Microsoft jumped 2.3 percent to $30.02. The company may demonstrate the tablet computer at an event scheduled in Los Angeles on June 18, said a person familiar with the plans. The company has said it aims to release the new Windows 8 operating system in time for the holiday season. Frank Shaw, a spokesman for Microsoft, declined to comment.
Bidding Process
IntercontinentalExchange, the second-largest U.S. futures market, rallied 4.7 percent to $134.80. ICE (ICE) and Hong Kong Exchanges were the two parties left in a bidding process announced by the LME in September. The LME said today it would no longer be seeking competing takeover offers.
Facebook rose 6.1 percent to $30.01, extending its weekly advance to 11 percent. The company asked a court to consolidate more than 40 shareholder lawsuits over its initial public offering last month. Investors sued Facebook and Nasdaq OMX Group Inc. over problems in trading company shares on May 18, the first day they were publicly available.
Navistar International Corp. (NAV) soared 7.6 percent to $29.95. MHR Fund Management LLC disclosed a 13.6 percent stake in the truckmaker, more than billionaire investor Carl Icahn’s 11.9 percent holding. MHR is run by Mark Rachesky, a former protege of Icahn’s. MHR “may seek to engage in discussions with management,” according to a regulatory filing.

Financial Shares
Financial shares in the S&P 500 advanced 1.4 percent.Bank of America Corp. (BAC) (BAC) added 3.1 percent to $7.90, after slumping as much as 1.4 percent earlier today.
David Trone, an analyst at JMP Securities LLC, expects some of the largest financial institutions to underperform as recent developments in Europe increase concern the region will experience “significant” damage.
SAIC Inc. (SAI) (SAI) jumped 5.1 percent to $12.24. The defense contractor specializing in computer services was raised to overweight from neutral at JPMorgan Chase & Co.
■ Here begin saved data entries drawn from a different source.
-- ==== Sys2Proof/Laws/KeepsSensors.lean ====
section
/-! SUPPORT. Keeps of the operations of ingest and of the camera pipeline. -/
namespace Sys2Proof.Machine

theorem State.modCam_keeps {z s : State} {ch : Nat} {f : Cam → Cam} (h : Keeps z s) : Keeps z (State.modCam s ch f) := by
  unfold State.modCam
  repeat' first
    | with_reducible assumption
    | with_reducible refine Keeps.frame ?_ rfl rfl

theorem State.modGroup_keeps {z s : State} {ch f : Nat} {u : CamGroup → CamGroup} (h : Keeps z s) : Keeps z (State.modGroup s ch f u) := by
  unfold State.modGroup
  repeat' first
    | with_reducible assumption
    | with_reducible refine State.modCam_keeps ?_

theorem State.flagGroup_keeps {z s : State} {ch f mask : Nat} (h : Keeps z s) : Keeps z (State.flagGroup s ch f mask) := by
  unfold State.flagGroup
  repeat' first
    | with_reducible assumption
    | with_reducible refine State.modGroup_keeps ?_

theorem State.modReq_keeps {z s : State} {ch i : Nat} {f : CamReq → CamReq} (h : Keeps z s) : Keeps z (State.modReq s ch i f) := by
  unfold State.modReq
  repeat' first
    | with_reducible assumption
    | with_reducible refine State.modCam_keeps ?_

theorem State.camApply_keeps {z s : State} {ch f : Nat} {r : CamReq} (h : Keeps z s) : Keeps z (State.camApply s ch f r) := by
  unfold State.camApply
  repeat' first
    | with_reducible assumption
    | with_reducible refine State.wr_keeps ?_
    | with_reducible refine State.modCam_keeps ?_
    | with_reducible refine State.flagGroup_keeps ?_
    | with_reducible refine State.modReq_keeps ?_
    | with_reducible refine State.modGroup_keeps ?_
    | split

theorem State.freeBytes_keeps {z s : State} {x1 : Nat} (h : Keeps z s) : Keeps z (State.freeBytes s x1).2 := by
  induction x1 generalizing s
  case zero => exact h
  case succ n ih =>
  unfold State.freeBytes
  repeat' first
    | with_reducible assumption
    | with_reducible refine ih ?_
    | with_reducible refine State.fresh_keeps ?_

theorem State.camRead_keeps {z s : State} {a n : Nat} (h : Keeps z s) : Keeps z (State.camRead s a n).2 := by
  unfold State.camRead
  repeat' first
    | with_reducible assumption
    | with_reducible refine State.hbmFetch_keeps ?_
    | with_reducible refine State.freeBytes_keeps ?_
    | split
    | refine Keeps.of_fst (by assumption) ?_

theorem State.camBanks_keeps {z s : State} {ch : Nat} {g : CamGroup} {ctxs : List Nat} (h : Keeps z s) : Keeps z (State.camBanks s ch g ctxs).2 := by
  unfold State.camBanks
  repeat' first
    | with_reducible assumption
    | with_reducible refine State.camRead_keeps ?_
    | with_reducible refine State.hrdRecord_keeps ?_
    | with_reducible refine Keeps.foldl_snd (fun _ _ _ => ?_) ?_
    | (extract_lets +onlyGivenNames y; have hy : Keeps z y := ?_; clear_value y; rotate_left; subst y)
    | (extract_lets +onlyGivenNames y; clear_value y)
    | split
    | refine Keeps.of_snd (by assumption) ?_
    | with_reducible refine Keeps.frame ?_ rfl rfl

theorem State.camRaise_keeps {z s : State} {ch code : Nat} (h : Keeps z s) : Keeps z (State.camRaise s ch code) := by
  unfold State.camRaise
  repeat' first
    | with_reducible assumption
    | with_reducible refine State.bump_keeps ?_
    | with_reducible refine State.evt_keeps ?_
    | split

theorem State.modCamFrame_keeps {z s : State} {ch k : Nat} {u : CamFrame → CamFrame} (h : Keeps z s) : Keeps z (State.modCamFrame s ch k u) := by
  unfold State.modCamFrame
  repeat' first
    | with_reducible assumption
    | with_reducible refine State.modCam_keeps ?_

theorem State.camLine_keeps {z s : State} {ch : Nat} {p : Bytes} {x : CamFrame} {pix : List Nat} (h : Keeps z s) : Keeps z (State.camLine s ch p x pix) := by
  unfold State.camLine
  repeat' first
    | with_reducible assumption
    | with_reducible refine State.hbmStore_keeps ?_
    | with_reducible refine State.modCamFrame_keeps ?_
    | with_reducible refine State.camRaise_keeps ?_
    | (extract_lets +onlyGivenNames y; clear_value y)
    | split
    | refine Keeps.of_fst (by assumption) ?_

theorem State.camFill_keeps {z : State} {x1 : Nat} {s : State} {x3 x4 : Nat} (h : Keeps z s) : Keeps z (State.camFill x1 s x3 x4) := by
  induction x1 generalizing s x3 x4
  case zero => exact h
  case succ n ih =>
  unfold State.camFill
  repeat' first
    | with_reducible assumption
    | with_reducible refine ih ?_
    | with_reducible refine State.camLine_keeps ?_
    | (extract_lets +onlyGivenNames y; clear_value y)
    | split

theorem State.camCloseNow_keeps {z s : State} {ch f : Nat} (h : Keeps z s) : Keeps z (State.camCloseNow s ch f) := by
  unfold State.camCloseNow
  repeat' first
    | with_reducible assumption
    | with_reducible refine State.camRaise_keeps ?_
    | with_reducible refine State.flagGroup_keeps ?_
    | with_reducible refine State.modCam_keeps ?_
    | with_reducible refine State.modGroup_keeps ?_
    | (extract_lets +onlyGivenNames y; clear_value y)
    | split

theorem State.camEndFrame_keeps {z s : State} {ch k : Nat} (h : Keeps z s) : Keeps z (State.camEndFrame s ch k) := by
  unfold State.camEndFrame
  repeat' first
    | with_reducible assumption
    | with_reducible refine State.camRaise_keeps ?_
    | with_reducible refine State.modCamFrame_keeps ?_
    | with_reducible refine State.camFill_keeps ?_
    | with_reducible refine State.camCloseNow_keeps ?_
    | (extract_lets +onlyGivenNames y; have hy : Keeps z y := ?_; clear_value y; rotate_left; subst y)
    | (extract_lets +onlyGivenNames y; clear_value y)
    | split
The Bloomberg U.S. Airlines Index (BUSAIRL) of 10 stocks slumped 2.2 percent. AMR Corp. Chief Executive Officer Tom Horton asked an ad hoc bondholder group to study his plan for a stand-alone American Airlines before reviewing a possible merger for the bankrupt carrier, two people familiar with the matter said. Horton expressed frustration with attention being given to a pending US Airways Group Inc. (LCC) (LCC) merger bid, the people said.
US Airways
US Airways tumbled 3.6 percent to $12.03. Southwest Airlines Co. (LUV) (LUV) dropped 2.9 percent to $8.93.
Any multiyear rally in U.S. stocks may depend on a signal that the bond market has yet to send, according to Michael Hartnett, Bank of America’s chief global equity strategist.
Bond yields have to reach “an inflection point” before shares can move into what’s known as a secular bull market if history is any guide, Hartnett wrote this week.
Hartnett highlighted three inflection points in the past century that foreshadowed stock-market booms during the 1920s, after World War II, and throughout most of the 1980s and 1990s.
A comparable surge in share prices is unlikely, he wrote, “until Treasury yields rise in response to stronger growth and a healthier global economy.” The 10-year yield fell to a record 1.4387 percent this month.